--- START ---

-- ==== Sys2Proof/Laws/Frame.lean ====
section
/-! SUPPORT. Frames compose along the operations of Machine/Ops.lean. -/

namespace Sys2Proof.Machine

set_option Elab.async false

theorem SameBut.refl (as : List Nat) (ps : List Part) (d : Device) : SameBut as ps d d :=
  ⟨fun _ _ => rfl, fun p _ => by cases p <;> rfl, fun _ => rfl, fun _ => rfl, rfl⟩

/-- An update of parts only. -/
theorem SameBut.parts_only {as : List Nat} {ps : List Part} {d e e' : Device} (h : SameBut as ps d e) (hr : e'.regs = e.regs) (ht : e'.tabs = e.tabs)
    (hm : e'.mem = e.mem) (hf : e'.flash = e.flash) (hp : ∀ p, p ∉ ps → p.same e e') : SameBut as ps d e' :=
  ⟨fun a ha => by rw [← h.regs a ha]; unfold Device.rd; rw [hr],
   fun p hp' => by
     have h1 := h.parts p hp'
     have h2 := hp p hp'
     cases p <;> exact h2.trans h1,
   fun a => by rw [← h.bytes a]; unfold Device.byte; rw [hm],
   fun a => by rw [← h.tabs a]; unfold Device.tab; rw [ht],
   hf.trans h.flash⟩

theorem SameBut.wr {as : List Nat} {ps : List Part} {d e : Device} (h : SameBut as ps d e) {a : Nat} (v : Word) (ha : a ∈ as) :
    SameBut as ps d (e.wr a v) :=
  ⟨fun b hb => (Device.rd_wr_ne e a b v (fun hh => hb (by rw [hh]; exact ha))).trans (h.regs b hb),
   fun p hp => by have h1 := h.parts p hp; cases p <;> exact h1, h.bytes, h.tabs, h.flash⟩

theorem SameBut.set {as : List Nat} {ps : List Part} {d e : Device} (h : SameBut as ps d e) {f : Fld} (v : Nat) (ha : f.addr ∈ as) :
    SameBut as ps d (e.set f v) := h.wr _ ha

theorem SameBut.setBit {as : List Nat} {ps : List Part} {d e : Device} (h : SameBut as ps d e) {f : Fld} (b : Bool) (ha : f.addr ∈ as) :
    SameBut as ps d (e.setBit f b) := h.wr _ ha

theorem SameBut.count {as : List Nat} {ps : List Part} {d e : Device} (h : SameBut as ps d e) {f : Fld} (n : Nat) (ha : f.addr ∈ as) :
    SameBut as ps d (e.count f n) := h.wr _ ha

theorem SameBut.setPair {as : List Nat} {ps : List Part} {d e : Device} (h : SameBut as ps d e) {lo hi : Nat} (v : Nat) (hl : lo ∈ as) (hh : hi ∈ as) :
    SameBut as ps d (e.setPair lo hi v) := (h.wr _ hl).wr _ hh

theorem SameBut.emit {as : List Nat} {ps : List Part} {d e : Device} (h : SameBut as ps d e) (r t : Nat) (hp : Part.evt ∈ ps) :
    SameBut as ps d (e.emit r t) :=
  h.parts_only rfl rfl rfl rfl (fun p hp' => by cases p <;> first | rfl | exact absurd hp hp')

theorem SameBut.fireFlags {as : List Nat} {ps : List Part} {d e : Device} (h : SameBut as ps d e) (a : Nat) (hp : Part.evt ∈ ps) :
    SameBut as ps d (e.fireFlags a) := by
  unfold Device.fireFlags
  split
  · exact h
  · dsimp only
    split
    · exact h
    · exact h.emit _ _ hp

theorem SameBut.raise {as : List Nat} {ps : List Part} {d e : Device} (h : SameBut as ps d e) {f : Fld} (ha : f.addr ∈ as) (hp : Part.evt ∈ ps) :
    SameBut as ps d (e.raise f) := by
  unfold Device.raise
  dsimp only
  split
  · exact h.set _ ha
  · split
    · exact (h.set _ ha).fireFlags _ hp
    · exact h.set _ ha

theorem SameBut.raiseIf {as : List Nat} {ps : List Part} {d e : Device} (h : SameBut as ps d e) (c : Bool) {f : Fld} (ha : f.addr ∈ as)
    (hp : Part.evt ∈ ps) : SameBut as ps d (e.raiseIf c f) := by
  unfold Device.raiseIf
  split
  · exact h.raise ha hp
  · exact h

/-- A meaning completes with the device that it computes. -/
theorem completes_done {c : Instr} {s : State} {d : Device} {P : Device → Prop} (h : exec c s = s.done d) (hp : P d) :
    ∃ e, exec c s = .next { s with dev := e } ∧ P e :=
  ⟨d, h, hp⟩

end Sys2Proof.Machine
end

--- END ---

Exercise requirements: Within the listing above, give again exactly every line from the line with "hb => (Device.rd_wr_ne" through the line with "SameBut as ps d (e.count", both included, and no other line.

Final answer:
  ⟨fun b hb => (Device.rd_wr_ne e a b v (fun hh => hb (by rw [hh]; exact ha))).trans (h.regs b hb),
   fun p hp => by have h1 := h.parts p hp; cases p <;> exact h1, h.bytes, h.tabs, h.flash⟩

theorem SameBut.set {as : List Nat} {ps : List Part} {d e : Device} (h : SameBut as ps d e) {f : Fld} (v : Nat) (ha : f.addr ∈ as) :
    SameBut as ps d (e.set f v) := h.wr _ ha

theorem SameBut.setBit {as : List Nat} {ps : List Part} {d e : Device} (h : SameBut as ps d e) {f : Fld} (b : Bool) (ha : f.addr ∈ as) :
    SameBut as ps d (e.setBit f b) := h.wr _ ha

theorem SameBut.count {as : List Nat} {ps : List Part} {d e : Device} (h : SameBut as ps d e) {f : Fld} (n : Nat) (ha : f.addr ∈ as) :
    SameBut as ps d (e.count f n) := h.wr _ ha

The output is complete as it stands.